== Segment start ==
/-- CNT_FREEZE (R316). -/
def execCntFreeze (a : Acc) (v : Word) (s : State) : Out := .next (s.onWrite a Rg.CNT_FREEZE fun t => t.freezeWrite v.toNat)

/-- The freeze at a tick boundary: FREEZE as written takes effect on both dies, on the T-die unless the link is DOWN. -/
def State.freezeTick (s : State) : State :=
  let want := s.fb Rg.CNT_FREEZE Fd.CNT_FREEZE_FREEZE
  if want && s.te.frz.isNone then
    ({ s with te := { s.te with frz := some ⟨s.regs, s.tk.count, !s.d2dDown⟩ } }).setF Rg.CNT_STAT Fd.CNT_STAT_FROZEN 1
  else if !want && s.te.frz.isSome then
    ({ s with te := { s.te with frz := none } }).setF Rg.CNT_STAT Fd.CNT_STAT_FROZEN 0
  else s

/-- The end of a freeze after FREEZE_TICKS (R316). -/
def State.freezeEnd (s : State) : State :=
  let n := s.f Rg.CNT_FREEZE Fd.CNT_FREEZE_FREEZE_TICKS
  match s.te.frz with
  | none => s
  | some f =>
    if n = 0 ∨ s.tk.count < f.tick + n then s else
    ((({ s with te := { s.te with frz := none } }).setF Rg.CNT_STAT Fd.CNT_STAT_FROZEN 0).setF Rg.CNT_FREEZE
      Fd.CNT_FREEZE_FREEZE 0).setInt Pg.CNT_F Ib.CNT_F_FREEZE_END

/-- FREEZE_END (R316). -/
def execFreezeEnd (s : State) : Out := .next s.freezeEnd

/-- The T-die's part of a freeze ends at once when the link goes DOWN (R316). -/
def State.freezeEndT (s : State) : State :=
  { s with te := { s.te with frz := s.te.frz.map fun f => { f with onT := false } } }

/-! ## Plume (R320 to R323) -/

/-- A dump set outside its registers. -/
def State.plume (s : State) (n : Nat) : PlumeSt := sget {} s.te.plume n

/-- A dump set outside its registers replaced; BUSY follows. -/
def State.setPlume (s : State) (n : Nat) (x : PlumeSt) : State :=
  { s with te := { s.te with plume := sset {} s.te.plume n x } }.setF (Rg.PLUME_SET_STAT n) Fd.PLUME_SET_STAT_BUSY (b2n x.run.isSome)

/-- The valid entries of the list from `first` to `last`. -/
def State.plumeList (s : State) (first last : Nat) : List Nat :=
  (((List.range 1024).filter fun i => decide (first ≤ i ∧ i ≤ last)).map fun i => s.tbl Pg.CNT_T 2 i).filter fun e => bit e 31

/-- The page number that a register entry of the list names. -/
def plumePage (e : Nat) : Nat := bits e 24 1 * 0x1000 + bits e 12 12

/-- What one list entry captures in clock 0 of the due tick: F-die words read all ones while the link is DOWN (R321). -/
def State.plumeItem (s : State) (e : Nat) : DumpItem :=
  let n := bits e 32 20
  if bits e 29 2 = 1 then .pairs (e % 2 ^ 24) n
  else .words ((List.range n).map fun j =>
    if bits e 24 1 = 0 && s.d2dDown then 0xFFFFFFFF else s.liveView (plumePage e * 0x1000 + 4 * (bits e 2 10 + j)) 0)

/-- A due tick skipped (R321). -/
def State.plumeSkip (s : State) (n : Nat) : State :=
  let x := s.plume n
  (((s.setPlume n { x with seq := (x.seq + 1) % 2 ^ 32, skipped := min 255 (x.skipped + 1) }).bump (Rg.PLUME_SKIP_CNT n)).overrun 3).setInt
    Pg.CNT_T Ib.CNT_T_PLUME_SKIP

/-- A set falls due (R320, R321): it captures its pages and starts, or is skipped while its own dump or an earlier tick's snapshot of one of its
pages is still held. -/
def State.plumeDue (s : State) (n : Nat) : State :=
  let cfg := Rg.PLUME_SET_CFG n
  if !(decide (n < 16) && s.fb cfg Fd.PLUME_SET_CFG_EN && s.fb Rg.PLUME_CFG Fd.PLUME_CFG_EN &&
      s.tickCount % s.f cfg Fd.PLUME_SET_CFG_PERIOD == s.f (Rg.PLUME_SET_PHASE n) Fd.PLUME_SET_PHASE_PHASE) then s else
  let first := s.f (Rg.PLUME_SET_LIST n) Fd.PLUME_SET_LIST_FIRST
  let last := s.f (Rg.PLUME_SET_LIST n) Fd.PLUME_SET_LIST_LAST
  let es := s.plumeList first last
  let pages := ((es.filter fun e => bits e 29 2 == 0).map plumePage).eraseDups
  let held := s.te.plume.any fun p => match p.2.run with
    | some d => p.1 == n || (decide (d.tick ≠ s.tickCount) && d.pages.any fun g => pages.contains g)
    | none => false
  if held then s.plumeSkip n else
  let x := s.plume n
  let t := s.tod s.tk.start
  let d : Dump := ⟨s.tickCount, t.2 / 2 ^ 32, t.1, s.rd Rg.PLUME_LIST_GEN, first, last, pages, es.map s.plumeItem,
    s.d2dDown && pages.any fun g => decide (g < 0x1000)⟩
  s.setPlume n { x with run := some d }

/-- PLUME_DUE (R320). -/
def execPlumeDue (set : Nat) (s : State) : Out := .next (s.plumeDue set)

/-- One pair as Plume reads it, with every update admitted before; a pair that reads bad gives a free value. -/
def State.plumePair (s : State) (i : Nat) : State × List Byte :=
  let r := s.pairRead i
  let c := s.flowCached i
  match r.2 with
  | some w => (r.1, leBytes 16 (pairAdd w c.1 c.2))
  | none => (r.1.draw, leBytes 16 (r.1.freeVal 128))

/-- The data of a dump, in list order. -/
def State.plumeData (s : State) : List DumpItem → State × List Byte
  | [] => (s, [])
  | .words l :: is =>
    let r := State.plumeData s is
    (r.1, l.flatMap (leBytes 4) ++ r.2)
  | .pairs first n :: is =>
    let p := (List.range n).foldl (fun (x : State × List Byte) (j : Nat) =>
      let q := x.1.plumePair (first + j)
      (q.1, x.2 ++ q.2)) (s, [])
    let r := State.plumeData p.1 is
    (r.1, p.2 ++ r.2)

/-- A record: its header of 32 bytes and the data, padded to a multiple of 32 bytes (R322). -/
def plumeRecord (n seq skipped : Nat) (d : Dump) (data : List Byte) : List Byte :=
  let units := ceilDiv (32 + data.length) 32
  leBytes 4 (0xA5 * 2 ^ 24 + n * 2 ^ 20 + units) ++ leBytes 4 seq ++ leBytes 8 d.tick ++ leBytes 4 d.ns ++ leBytes 6 d.sec ++
    leBytes 1 (b2n d.part) ++ leBytes 1 (min 255 skipped) ++ leBytes 4 d.gen ++ data ++
    List.replicate (32 * units - 32 - data.length) 0

/-- A record dropped (R323). -/
def State.plumeDrop (s : State) (n : Nat) : State := (s.bump (Rg.PLUME_DROP_CNT n)).setInt Pg.CNT_T Ib.CNT_T_PLUME_DROP

/-- A record written to the HBM ring, at its base where it would cross the end (R323). -/
def State.plumeHbm (s : State) (rec' : List Byte) : State :=
  let size := s.f Rg.PLUME_HBM_SIZE Fd.PLUME_HBM_SIZE_SIZE * 65536
  let wp := s.rd Rg.PLUME_HBM_WP
  let at' := if wp + rec'.length ≤ size then wp else 0
  (s.hbmWrites (s.tableBase + s.f Rg.PLUME_HBM_BASE Fd.PLUME_HBM_BASE_BASE * 65536 + at') (leNat rec') (rec'.length / 16)).wr
    Rg.PLUME_HBM_WP ((at' + rec'.length) % size)

/-- A dump finishes (R322, R323): `room` says whether its ring has descriptors enough. Work on HBM waits for a stack that is down. -/
def State.plumeDone (s : State) (n : Nat) (room : Bool) : State :=
  let x := s.plume n
  match x.run with
  | none => s
  | some d =>
    let dest := s.fb (Rg.PLUME_SET_CFG n) Fd.PLUME_SET_CFG_DEST
    let ring := s.f (Rg.PLUME_SET_CFG n) Fd.PLUME_SET_CFG_RING
    let pairs := d.items.any fun i => match i with
      | .pairs _ _ => true
      | .words _ => false
    if (dest || pairs) && !s.allUp then s else
    let r := s.plumeData d.items
    let rec' := plumeRecord n x.seq x.skipped d r.2
    let fits := if dest then decide (rec'.length ≤ r.1.f Rg.PLUME_HBM_SIZE Fd.PLUME_HBM_SIZE_SIZE * 65536)
      else room && r.1.ringTakes ring 0
    if !fits then (r.1.setPlume n { x with seq := (x.seq + 1) % 2 ^ 32, run := none }).plumeDrop n
    else
      let s1 := (r.1.setPlume n { seq := (x.seq + 1) % 2 ^ 32 }).setF (Rg.PLUME_SET_STAT n) Fd.PLUME_SET_STAT_SEQ (x.seq % 65536)
      if dest then s1.plumeHbm rec'
      else s1.setRing ring { s1.ring ring with items := (s1.ring ring).items ++ [{ src := 2, code := 0, bytes := rec' }] }

/-- PLUME_DUMP_DONE (R322). -/
def execPlumeDumpDone (set : Nat) (room : Bool) (s : State) : Out := .next (s.plumeDone set room)

/-- A command on the Plume list (CNT_T registers). -/
def State.plumeCmd (s : State) (op addr data : Nat) : State × TblAns :=
  let i := addr % 2 ^ 30
  let e := data % 2 ^ 64
  let n := bits e 32 20
  let regsOk := decide (0x40 ≤ bits e 2 10 ∧ 1 ≤ n ∧ n ≤ 448 ∧ bits e 2 10 + n ≤ 0x200)
  let ok := !bit e 31 || (bits e 29 2 == 0 && regsOk) || (bits e 29 2 == 1 && decide (1 ≤ n ∧ n ≤ 65536 ∧ e % 2 ^ 24 + n ≤ 16777216))
  let put (v : Nat) : State × TblAns :=
    ((s.setTbl Pg.CNT_T 2 i v).wr Rg.PLUME_LIST_GEN (s.rd Rg.PLUME_LIST_GEN + 1), ans stOk)
  if op ≠ opRead ∧ op ≠ opWrite ∧ op ≠ opDelete then (s, ans stUnsupported)
  else if 1024 ≤ i then (s, ans stBadAddr)
  else if op = opRead then (s, { st := stOk, data := some (s.tbl Pg.CNT_T 2 i) })
  else if op = opDelete then put 0
  else if !ok then (s, ans stBadData)
  else if s.te.plume.any fun p => match p.2.run with
      | some d => decide (d.first ≤ i ∧ i ≤ d.last)
      | none => false
  then (s, ans stNotAllowed)
  else put e

/-! ## Performance-monitoring bins (R325 to R329) -/

/-- An entity: 0–63 line ports, 64–159 fabric links. -/
def State.pmEnt (s : State) (e : Nat) : PmEnt := sget {} s.te.pm e

/-- An entity replaced. -/
def State.setPmEnt (s : State) (e : Nat) (x : PmEnt) : State := { s with te := { s.te with pm := sset {} s.te.pm e x } }

/-- A bin of an entity. -/
def PmEnt.bin (x : PmEnt) (b : Nat) : PmBin := sget {} x.bins b

/-- A bin of an entity replaced. -/
def PmEnt.setBin (x : PmEnt) (b : Nat) (v : PmBin) : PmEnt := { x with bins := sset {} x.bins b v }

/-- The start of the interval that a second lies in (R326): a quarter of an hour, or a day with its offset. -/
def pmStart (day : Bool) (off sec : Nat) : Nat :=
  if day then sec - (sec + 86400 - off % 86400) % 86400 else sec - sec % 900

/-- Seconds of an interval. -/
def pmLen (day : Bool) : Nat := if day then 86400 else 900

/-- The current bin of a kind, opened for second `sec` where the entity has none yet; the first after reset is SUSPECT. -/
def PmEnt.cur (x : PmEnt) (day : Bool) (off sec : Nat) : PmBin :=
  let b := x.bin (if day then 33 else 0)
  if b.valid then b else { start := pmStart day off sec, valid := true, suspect := true }

/-- A bin with one more second: an unavailable one counts in UAS and in nothing else but the accumulations (R325). -/
def PmBin.add (b : PmBin) (q : PmSec) (un : Bool) : PmBin :=
  { b with
    uas := b.uas + b2n un
    es := b.es + b2n (!un && q.es)
    ses := b.ses + b2n (!un && q.ses)
    xs := b.xs + b2n (!un && q.xs)
    ys := b.ys + b2n (!un && q.ys)
    acc := (b.acc.zip q.acc).map fun p => (p.1 + p.2) % 2 ^ 64
    secs := b.secs + 1
    suspect := b.suspect || !q.en }

/-- The current bin of a kind closed, and the next opened (R326). A bin with another number of seconds than its interval is SUSPECT (R327). -/
def PmEnt.close (x : PmEnt) (day : Bool) (start : Nat) (suspect : Bool) : PmEnt :=
  let b := x.bin (if day then 33 else 0)
  let old := { b with suspect := b.suspect || b.secs != pmLen day }
  let new : PmBin := { start := start, valid := true, suspect := suspect }
  if day then (x.setBin 34 old).setBin 33 new
  else
    let moved := (List.range 31).foldl (fun (y : PmEnt) (j : Nat) => y.setBin (32 - j) (y.bin (31 - j))) x
    (moved.setBin 1 old).setBin 0 new

/-- A second enters the current bin of a kind, which closes with its interval's last. -/
def PmEnt.enter (x : PmEnt) (day : Bool) (off : Nat) (q : PmSec) (un : Bool) : PmEnt :=
  let b := (x.cur day off q.sec).add q un
  let y := x.setBin (if day then 33 else 0) b
  if pmStart day off (q.sec + 1) = q.sec + 1 ∧ b.start ≤ q.sec then y.close day (q.sec + 1) false else y

/-- Whether the thresholds of CNT_PM_TCA are reached anew in a bin: the mask of kinds (R328). -/
def tcaDue (thr : Nat) (b : PmBin) : Nat :=
  let hit (i v lo : Nat) : Nat := b2n (bits thr lo 10 != 0 && decide (bits thr lo 10 ≤ v) && !bit b.tca i) * 2 ^ i
  hit 0 b.es 20 + hit 1 b.ses 10 + hit 2 b.uas 0

/-- The die of an entity, and its number on the CNT page. -/
def pmDie (e : Nat) : Nat := if e < 64 then 0 else 1
def pmNo (e : Nat) : Nat := if e < 64 then e else e - 64

/-- The oldest waiting second enters the bins: unavailable time begins with the first of ten SES in a row and ends with the first of ten that are
not SES (R325); a threshold reached in bin 0 raises a TCA (R328). -/
def State.pmEnter (s : State) (e : Nat) : State :=
  let x := s.pmEnt e
  match x.wait with
  | [] => s
  | q :: rest =>
    if x.wait.length < 11 then s else
    let die := pmDie e
    let off := s.f (Rg.CNT_PM_CFG die) Fd.CNT_PM_CFG_DAY_OFFSET
    let ten := x.wait.take 10
    let un := if x.unavail then !ten.all (fun y => !y.ses) else ten.all (·.ses)
    let b := (x.cur false off q.sec).add q un
    let due := tcaDue (s.rd (Rg.CNT_PM_TCA die)) b
    let x1 := (({ x with wait := rest, unavail := un }.setBin 0 (x.cur false off q.sec)).enter true off q un)
    let cur := x1.cur false off q.sec
    let x2 := (x1.setBin 0 { cur with tca := cur.tca ||| due }).enter false off q un
    let s1 := s.setPmEnt e x2
    let a := Rg.CNT_TCA_STAT die (pmNo e / 32)
    if due = 0 then s1 else
    (s1.wr a (setBit (s1.rd a) (pmNo e % 32))).setInt (Pg.CNT die) (if die = 0 then Ib.CNT_F_TCA else Ib.CNT_T_TCA)

/-- The counters that an entity accumulates (R88, R278). -/
def State.pmCounts (s : State) (e : Nat) : List Nat :=
  if e < 64 then [12, 13, 14, 2].map fun i => s.rd64 (lpCnt e i)
  else
    let l := e - 64
    [s.rd (Rg.FFRM_CELL_ERR_CNT l), s.rd (Rg.FSER_FEC_CORR_CNT (l / 8) (l % 8)), s.rd (Rg.FSER_FEC_UNCORR_CNT (l / 8) (l % 8)),
     s.rd (Rg.FSER_FEC_SYM_ERR_CNT (l / 8) (l % 8))]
== Segment end ==
WHAT IS BEING ASKED: With the line holding "let r := s.pairRead i" as the first and the line holding "let dest := s.fb" as the last, set down that range of the entries above exactly, and nothing else.

OUTPUT OF THE EXERCISE:
  let r := s.pairRead i
  let c := s.flowCached i
  match r.2 with
  | some w => (r.1, leBytes 16 (pairAdd w c.1 c.2))
  | none => (r.1.draw, leBytes 16 (r.1.freeVal 128))

/-- The data of a dump, in list order. -/
def State.plumeData (s : State) : List DumpItem → State × List Byte
  | [] => (s, [])
  | .words l :: is =>
    let r := State.plumeData s is
    (r.1, l.flatMap (leBytes 4) ++ r.2)
  | .pairs first n :: is =>
    let p := (List.range n).foldl (fun (x : State × List Byte) (j : Nat) =>
      let q := x.1.plumePair (first + j)
      (q.1, x.2 ++ q.2)) (s, [])
    let r := State.plumeData p.1 is
    (r.1, p.2 ++ r.2)

/-- A record: its header of 32 bytes and the data, padded to a multiple of 32 bytes (R322). -/
def plumeRecord (n seq skipped : Nat) (d : Dump) (data : List Byte) : List Byte :=
  let units := ceilDiv (32 + data.length) 32
  leBytes 4 (0xA5 * 2 ^ 24 + n * 2 ^ 20 + units) ++ leBytes 4 seq ++ leBytes 8 d.tick ++ leBytes 4 d.ns ++ leBytes 6 d.sec ++
    leBytes 1 (b2n d.part) ++ leBytes 1 (min 255 skipped) ++ leBytes 4 d.gen ++ data ++
    List.replicate (32 * units - 32 - data.length) 0

/-- A record dropped (R323). -/
def State.plumeDrop (s : State) (n : Nat) : State := (s.bump (Rg.PLUME_DROP_CNT n)).setInt Pg.CNT_T Ib.CNT_T_PLUME_DROP

/-- A record written to the HBM ring, at its base where it would cross the end (R323). -/
def State.plumeHbm (s : State) (rec' : List Byte) : State :=
  let size := s.f Rg.PLUME_HBM_SIZE Fd.PLUME_HBM_SIZE_SIZE * 65536
  let wp := s.rd Rg.PLUME_HBM_WP
  let at' := if wp + rec'.length ≤ size then wp else 0
  (s.hbmWrites (s.tableBase + s.f Rg.PLUME_HBM_BASE Fd.PLUME_HBM_BASE_BASE * 65536 + at') (leNat rec') (rec'.length / 16)).wr
    Rg.PLUME_HBM_WP ((at' + rec'.length) % size)

/-- A dump finishes (R322, R323): `room` says whether its ring has descriptors enough. Work on HBM waits for a stack that is down. -/
def State.plumeDone (s : State) (n : Nat) (room : Bool) : State :=
  let x := s.plume n
  match x.run with
  | none => s
  | some d =>
    let dest := s.fb (Rg.PLUME_SET_CFG n) Fd.PLUME_SET_CFG_DEST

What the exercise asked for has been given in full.